::: THE DATA :::

/-- The words of a parameter area. -/
def wordsOf (n : Nat) (bs : List Byte) : List W64 :=
  (List.range n).map fun i => BitVec.ofNat 64 (leNat ((bs.drop (8 * i)).take 8))

/-- The oldest unaccepted packet of a running ring. -/
def State.packet (s : State) (n : Nat) : Option Pkt :=
  let r := s.ring n
  if r.st = .running && r.head != r.tail then
    let h := s.headerAt r r.head
    match headError r h with
    | some _ => none
    | none =>
      let bs := s.mem.read (sysKey (r.addr r.head)) (phLen h)
      some { ring := n, at_ := r.head.toNat, hdr := h, words := wordsOf (phPlen h / 8) (bs.drop 32), bytes := bs, job := n / 4 }
  else none

/-- The packet's opcode. -/
def Pkt.op (p : Pkt) : Nat := phOp p.hdr
/-- Does the packet stand on the admin ring? -/
def Pkt.admin (p : Pkt) : Bool := p.ring = adminRing
/-- Parameter word i. -/
def Pkt.w (p : Pkt) (i : Nat) : W64 := p.words.getD i 0
/-- Bits [hi:lo] of parameter word i. -/
def Pkt.f (p : Pkt) (i hi lo : Nat) : Nat := bitsOf (p.w i).toNat hi lo
/-- Bit `b` of parameter word i. -/
def Pkt.bit (p : Pkt) (i b : Nat) : Bool := (p.w i).getLsbD b
/-- The handle in the low half of a word. -/
def Pkt.lo (p : Pkt) (i : Nat) : BitVec 32 := (p.w i).extractLsb' 0 32
/-- The handle in the high half of a word. -/
def Pkt.hi (p : Pkt) (i : Nat) : BitVec 32 := (p.w i).extractLsb' 32 32

/-- A command in progress reads its parameter words as its packet does. -/
def Prog.pkt (p : Prog) : Pkt :=
  { ring := p.ring, at_ := p.at_, hdr := p.hdr, words := p.words, bytes := [], job := p.ring / 4 }

/-! ### The opcodes and their parameters (R287 to R305) -/

/-- A mask of bit fields. -/
def maskOf (l : List (Nat × Nat)) : Nat := (l.map fun f => 2 ^ (f.1 + 1) - 2 ^ f.2).sum
/-- A whole word. -/
def mW : Nat := 2 ^ 64 - 1
/-- The low half of a word. -/
def m32 : Nat := 2 ^ 32 - 1
/-- A 48-bit offset. -/
def m48 : Nat := 2 ^ 48 - 1
/-- A 35-bit system address. -/
def m35 : Nat := 2 ^ 35 - 1
/-- A ring descriptor. -/
def mRing : Nat := maskOf [(63, 59), (34, 0)]

/-- The named bits of each parameter word of an opcode: each opcode states the one `PLEN` it requires, so the words that a form does not use
stand in the area and are not looked at (R274); none for an unassigned opcode and for those of `otherParams`. -/
def paramMasks (op : Nat) : Option (List Nat) :=
  match op with
  | 0x0001 => some ([mW, maskOf [(63, 63), (56, 48), (40, 0)], maskOf [(28, 0)], mW, maskOf [(60, 48), (34, 0)]] ++ List.replicate 4 mRing)
  | 0x0002 => some [maskOf [(8, 8), (5, 0)]]
  | 0x0003 => some [maskOf [(15, 8), (5, 0)]]
  | 0x0004 => some [1]
  | 0x0005 => some [maskOf [(31, 16), (11, 0)], mW]
  | 0x0006 => some [maskOf [(11, 0)], mW]
  | 0x0101 => some [maskOf [(61, 0)], maskOf [(6, 0)]]
  | 0x0102 => some [m32]
  | 0x0103 => some [maskOf [(46, 0)]]
  | 0x0104 => some [maskOf [(32, 0)]]
  | 0x0105 => some [m35, mW]
  | 0x0106 => some [mW, maskOf [(48, 0)], maskOf [(48, 0)], mW, maskOf [(63, 32), (4, 0)]]
  | 0x0107 => some [maskOf [(34, 0)], m48, mW, mW, mW, mW]
  | 0x0201 => some [m32, maskOf [(48, 0)], maskOf [(16, 16), (12, 0)]]
  | 0x0202 => some ([maskOf [(53, 0)], maskOf [(41, 0)], m32] ++ List.replicate 8 mW)
  | 0x0203 => some [maskOf [(63, 32), (1, 0)]]
  | 0x0301 => some [mW, maskOf [(38, 0)], mW, mW, mW, mW, mW]
  | 0x0302 => some [maskOf [(15, 0)], mW]
  | 0x0303 => some [m32, mW, mW, m32]
  | 0x0304 => some [maskOf [(31, 28), (26, 0)], mW, mW, m32]
  | 0x0305 => some [maskOf [(22, 0)], mW]
  | 0x0306 => some [maskOf [(27, 4), (0, 0)], mW]
  | 0x0405 => some [maskOf [(63, 24), (17, 0)], mW, mW, mW, maskOf [(63, 32), (16, 0)], maskOf [(40, 0)], m48, m32]
  | 0x0401 => some [m48, maskOf [(63, 32), (12, 0)], m32]
  | 0x0402 => some [maskOf [(19, 0)], mW, mW, mW, mW, m48, m48, mW]
  | 0x0404 => some [maskOf [(27, 0)], mW, mW, mW, m32, m48, mW]
  | 0x0403 => some [maskOf [(21, 0)], mW, mW, m48, maskOf [(51, 0)], mW]
  | 0x0406 => some [maskOf [(19, 0)], mW, mW, mW]
  | 0x0501 => some [maskOf [(12, 0)], mW, m48, m48, mW, m32, mW, mW]
  | 0x0502 => some [maskOf [(2, 0)], mW, m48, mW]
  | 0x0503 => some [maskOf [(41, 0)], m48, mW]
  | 0x0601 => some [maskOf [(53, 0)], maskOf [(11, 0)]]
  | 0x0602 => some [maskOf [(10, 0)], maskOf [(48, 32), (16, 0)]]
  | 0x0603 => some [maskOf [(7, 0)], mW]
  | 0x0701 => some [maskOf [(11, 0)]]
  | 0x0702 => some [maskOf [(3, 0)]]
  | 0x0703 => some [maskOf [(6, 0)]]
  | 0x0704 => some [maskOf [(7, 0)]]
  | 0x0801 => some [maskOf [(3, 0)], mW]
  | 0x0802 => some [m32]
  | 0x0803 => some [maskOf [(63, 32), (4, 0)]]
  | 0x0804 => some [maskOf [(7, 0)], m32, mW]
  | 0x0902 => some [maskOf [(38, 0)]]
  | 0x0903 => some [maskOf [(22, 0)], mW, mW, mW, mW]
  | 0x0A01 => some [m32, m48, mW]
  | 0x0A02 => some ([maskOf [(35, 0)], m48, mW] ++ List.replicate 26 mW)
  | 0x0A03 => some [maskOf [(32, 0)], m48]
  | 0x0A04 => some (List.replicate 8 mW ++ [m35, mW])
  | 0x0B01 => some [maskOf [(3, 0)], mW, m35, mW]
  | 0x0B02 => some [mW]
  | 0x0B03 => some [m35, mW]
  | 0x0B04 => some [maskOf [(15, 0)]]
  | _ => none

/-- Opcodes whose parameter area is empty or has fields beyond words: NOP, CABLE_PLAN. -/
def otherParams (op : Nat) : Bool := op = 0 || op = 0x0901

/-- Is the opcode assigned? -/
def opcodeKnown (op : Nat) : Bool := otherParams op || (paramMasks op).isSome

/-- The named bits of the packet's parameter words, or none when PLEN is not what the opcode requires. -/
def Pkt.masks (p : Pkt) : Option (List Nat) :=
  let plen := phPlen p.hdr
  match p.op with
  | 0 => some []
  | 0x0901 =>
    if plen = 1608 then
      some ([maskOf [(14, 8), (0, 0)]] ++ List.replicate 128 mW ++ (List.replicate 36 [mW, maskOf [(15, 0)]]).flatten)
    else none
  | op =>
    match paramMasks op with
    | none => none
    | some ms => if plen = 8 * ms.length then some ms else none

/-- Opcodes that the admin ring alone takes (A). -/
def adminOnly (op : Nat) : Bool :=
  [0x0001, 0x0002, 0x0003, 0x0701, 0x0702, 0x0704, 0x0802, 0x0804, 0x0901, 0x0B01, 0x0B02, 0x0B03, 0x0B04].contains op
/-- Opcodes that both kinds of ring take (A/J). -/
def eitherRing (op : Nat) : Bool := [0x0000, 0x0004, 0x0703, 0x0801, 0x0803, 0x0902, 0x0A04].contains op

/-- Does the packet stand on a ring that does not take it (R273)? -/
def Pkt.wrongRing (p : Pkt) : Bool :=
  if p.admin then !(adminOnly p.op || eitherRing p.op || (p.op = 0x0903 && (p.f 0 2 0 = 4 || p.f 0 2 0 = 5))) else adminOnly p.op

/-! ### Refusals (R284, R285) -/

/-- A reason to refuse a packet: its status and its DETAIL. -/
abbrev Bad := Nat × BitVec 32

/-- MALFORMED. -/
def stMalformed : Nat := 0x0301
/-- NOT_OWNER. -/
def stNotOwner : Nat := 0x0203
/-- REFUSED_QUOTA. -/
def stQuota : Nat := 0x0201
/-- UNCORRECTABLE. -/
def stUncorrectable : Nat := 0x0401
/-- TARGET_RESET. -/
def stReset : Nat := 0x0402
/-- TIMEOUT. -/
def stTimeout : Nat := 0x0403
/-- PEER_ABSENT. -/
def stAbsent : Nat := 0x0404

/-- A malformed parameter word. -/
def mal (word : Nat) (c : Bool) : List Bad := if c then [(stMalformed, detailWord 0x23 word)] else []
/-- A refusal with a status and a DETAIL. -/
def refuseIf (c : Bool) (status : Nat) (d : BitVec 32) : List Bad := if c then [(status, d)] else []

/-- Is the first reason the one to report: the higher class, then the lower code, then the earlier parameter word at fault, a reason that
names no parameter word coming last (R284, R285)? -/
def Bad.before (a b : Bad) : Bool :=
  if a.1 / 256 != b.1 / 256 then b.1 / 256 < a.1 / 256
  else if a.1 != b.1 then a.1 < b.1
  else b.2 = 0 || (a.2 != 0 && a.2.toNat ≤ b.2.toNat)

/-- The reason that is reported (R285). -/
def worst (l : List Bad) : Option Bad :=
  l.foldl (fun acc b =>
    match acc with
    | none => some b
    | some a => some (if Bad.before a b then a else b)) none

/-- Reserved header bits (R284). -/
def headReserved (h : BitVec 256) : Bool := h.toNat / 2 ^ 112 != 0 || bitsOf h.toNat 63 51 != 0

/-- The refusals that hold for every opcode: an unassigned opcode, or a header, a parameter area, a ring or a reply slot that breaks its
rule (R284). Where the OP of a PEER_WINDOW makes the ring the wrong one, its word is at fault. -/
def Pkt.generic (p : Pkt) : List Bad :=
  let head := headReserved p.hdr || (phRlen p.hdr != 0 && leNat ((p.bytes.drop (phSlot p.hdr)).take 8) != 0)
  if !opcodeKnown p.op then (0x0302, 0) :: refuseIf head stMalformed 0
  else
    let head := head || p.wrongRing
    match p.masks with
    | none => [(stMalformed, 0)]
    | some ms =>
      refuseIf head stMalformed (detailWord 0 0) ++ mal 0 (p.op = 0x0903 && p.wrongRing) ++
        (ms.zipIdx.flatMap fun m => mal m.2 ((p.w m.2).toNat &&& (mW - m.1) != 0))

/-! ### Ordering (R278 to R280, R282) -/

/-- A resource that a packet names: kind, number, and whether two users of it conflict when this one is among them. -/
abbrev Res := Nat × Nat × Bool

/-- A berth handle that a packet reads or writes; 0 is no handle. -/
def resBerth (h : BitVec 32) (write : Bool) : List Res := if h = 0 then [] else [(0, h.toNat, write)]
/-- A plan tag. -/
def resPlan (t : Nat) (launch : Bool) : List Res := [(1, t, !launch)]
/-- An agreement tag. -/
def resAgree (t : Nat) : List Res := [(2, t, true)]
/-- A collective tag with its opcode. -/
def resColl (op t : Nat) : List Res := [(3, op * 65536 + t, true)]
/-- A pool. -/
def resPool (p : Nat) : List Res := [(4, p, true)]

/-- Argument kinds of KERNEL_LAUNCH (R294): argument n from 1. -/
def Pkt.kind (p : Pkt) (n : Nat) : Nat := p.f 2 (4 * n - 1) (4 * n - 4)
/-- Argument n of KERNEL_LAUNCH. -/
def Pkt.arg (p : Pkt) (n : Nat) : W64 := p.w (2 + n)

/-- The resources that a packet names directly in its parameters (R280, R303). -/
def Pkt.names (p : Pkt) : List Res :=
  match p.op with
  | 0x0102 => resBerth (p.lo 0) true
  | 0x0103 => resBerth (p.lo 0) true
  | 0x0104 => resBerth (p.lo 0) true
  | 0x0105 => if p.f 0 34 32 < 2 then resBerth (p.lo 0) false else []
  | 0x0106 => (if p.bit 1 48 then [] else resBerth (p.lo 0) false) ++ (if p.bit 2 48 then [] else resBerth (p.hi 0) true)
  | 0x0107 => resBerth (p.lo 0) true
  | 0x0201 => if p.bit 1 48 then [] else resBerth (p.lo 0) false
  | 0x0202 =>
    (if p.bit 0 52 then resPlan (p.f 1 15 0) true else []) ++
      ((List.range 8).map (· + 1)).flatMap fun n =>
        let h := (p.arg n).extractLsb' 0 32
        match p.kind n with
        | 1 => resBerth h false
        | 2 => resBerth h true
        | 3 => resBerth h false
        | 5 => resBerth h false
        | 6 => resBerth h false
        | 7 => resBerth h false
        | _ => []
  | 0x0301 =>
    resPlan (p.f 0 15 0) false ++ resBerth (p.hi 4) false ++ resBerth (p.lo 4) false ++ resBerth (p.hi 5) true ++ resBerth (p.lo 5) true ++
      resBerth (p.lo 6) false
  | 0x0302 => resPlan (p.f 0 15 0) false ++ resBerth (p.hi 1) true ++ resBerth (p.lo 1) false
  | 0x0303 => resPlan (p.f 0 15 0) false ++ resBerth (p.lo 1) false ++ resBerth (p.hi 2) false ++ resBerth (p.lo 2) true
  | 0x0304 => resPlan (p.f 0 15 0) false ++ resBerth (p.lo 1) false ++ resBerth (p.hi 2) false ++ resBerth (p.lo 2) true
  | 0x0305 => resPlan (p.f 0 15 0) false ++ resBerth (p.hi 1) true ++ resBerth (p.lo 1) false
  | 0x0306 => resBerth (p.hi 1) true ++ resBerth (p.lo 1) false
  | 0x0405 => resAgree (p.f 0 15 0) ++ resColl p.op (p.f 0 15 0) ++ resBerth (p.hi 4) false ++ resBerth (p.lo 7) true
  | 0x0401 => resAgree (p.f 0 15 0) ++ resColl p.op (p.f 0 15 0) ++ resBerth (p.hi 1) false ++ resBerth (p.lo 2) true
  | 0x0402 => resColl p.op (p.f 0 15 0) ++ resBerth (p.hi 4) true ++ resBerth (p.lo 4) false
  | 0x0404 => resColl p.op (p.f 0 15 0) ++ resBerth (p.lo 4) true
  | 0x0403 => resColl p.op (p.f 0 15 0) ++ resBerth (p.lo 4) false ++ resBerth (p.hi 5) true ++ resBerth (p.lo 5) false
  | 0x0406 => resColl p.op (p.f 0 15 0)
  | 0x0501 => resBerth (p.hi 1) true ++ resBerth (p.lo 1) false
  | 0x0502 => resBerth (p.hi 1) true ++ resBerth (p.lo 1) false
  | 0x0503 => resBerth (p.lo 0) false
  | 0x0601 => resBerth (p.lo 0) false
  | 0x0602 => resPool (p.f 0 5 0)
  | 0x0603 => resPool (p.f 0 5 0)
  | 0x0803 => if p.bit 0 0 then [] else resBerth (p.hi 0) false
  | 0x0903 => if p.f 0 2 0 < 2 then resBerth (p.hi 2) false else []
  | 0x0A01 => resBerth (p.lo 0) false
  | 0x0A02 => resBerth (p.lo 0) false
  | 0x0A03 => if p.bit 0 32 then [] else resBerth (p.lo 0) true
  | _ => []

/-- Do two packets conflict (R280)? -/
def Pkt.conflicts (p q : Pkt) : Bool :=
  p.names.any fun a => q.names.any fun b => a.1 = b.1 && a.2.1 = b.2.1 && (a.2.2 || b.2.2)

/-- Is the packet serialising (R279)? -/
def Pkt.serialising (p : Pkt) : Bool :=
  phSerial p.hdr || p.admin || p.op = 0x0004 || p.op = 0x0005 || p.op = 0x0006 || p.op = 0x0406 || p.op = 0x0A03

/-- Packets of a ring in progress. -/
def State.progsOf (s : State) (n : Nat) : List Prog := s.cmd.progs.filter fun p => p.ring = n

/-- The ordering conditions of the oldest unaccepted packet hold (R278 to R280): a KERNEL_ABORT has none, since every earlier packet has been accepted
(R282). -/
def State.acceptable (s : State) (p : Pkt) : Bool :=
  let before := s.progsOf p.ring
  !s.health.noAccept &&
    (p.op = 0x0203 || (before.length < 64 && before.all (fun q => !q.pkt.serialising) &&
      (if p.serialising then before.isEmpty else before.all fun q => !p.conflicts q.pkt)))

/-! ### Acceptance and outcome -/

/-- The doorbell that covered a packet: the oldest whose TAIL lies at or beyond its end (R275). -/
def bellFor (bells : List (BitVec 32 × Nat)) (end_ : BitVec 32) (now : Nat) : Nat :=
  ((bells.reverse.find? fun b => (b.1 - end_).toNat < 2 ^ 31).map (·.2)).getD now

:::

● **DIRECTIONS FOR THIS TASK**
From the line containing "0x0502 => resBerth" down to the final line of the data, write out every line exactly; both the first and last of these belong in your answer, and nothing else does.

● **ANSWER TO THIS EXERCISE**
  | 0x0502 => resBerth (p.hi 1) true ++ resBerth (p.lo 1) false
  | 0x0503 => resBerth (p.lo 0) false
  | 0x0601 => resBerth (p.lo 0) false
  | 0x0602 => resPool (p.f 0 5 0)
  | 0x0603 => resPool (p.f 0 5 0)
  | 0x0803 => if p.bit 0 0 then [] else resBerth (p.hi 0) false
  | 0x0903 => if p.f 0 2 0 < 2 then resBerth (p.hi 2) false else []
  | 0x0A01 => resBerth (p.lo 0) false
  | 0x0A02 => resBerth (p.lo 0) false
  | 0x0A03 => if p.bit 0 32 then [] else resBerth (p.lo 0) true
  | _ => []

/-- Do two packets conflict (R280)? -/
def Pkt.conflicts (p q : Pkt) : Bool :=
  p.names.any fun a => q.names.any fun b => a.1 = b.1 && a.2.1 = b.2.1 && (a.2.2 || b.2.2)

/-- Is the packet serialising (R279)? -/
def Pkt.serialising (p : Pkt) : Bool :=
  phSerial p.hdr || p.admin || p.op = 0x0004 || p.op = 0x0005 || p.op = 0x0006 || p.op = 0x0406 || p.op = 0x0A03

/-- Packets of a ring in progress. -/
def State.progsOf (s : State) (n : Nat) : List Prog := s.cmd.progs.filter fun p => p.ring = n

/-- The ordering conditions of the oldest unaccepted packet hold (R278 to R280): a KERNEL_ABORT has none, since every earlier packet has been accepted
(R282). -/
def State.acceptable (s : State) (p : Pkt) : Bool :=
  let before := s.progsOf p.ring
  !s.health.noAccept &&
    (p.op = 0x0203 || (before.length < 64 && before.all (fun q => !q.pkt.serialising) &&
      (if p.serialising then before.isEmpty else before.all fun q => !p.conflicts q.pkt)))

/-! ### Acceptance and outcome -/

/-- The doorbell that covered a packet: the oldest whose TAIL lies at or beyond its end (R275). -/
def bellFor (bells : List (BitVec 32 × Nat)) (end_ : BitVec 32) (now : Nat) : Nat :=
  ((bells.reverse.find? fun b => (b.1 - end_).toNat < 2 ^ 31).map (·.2)).getD now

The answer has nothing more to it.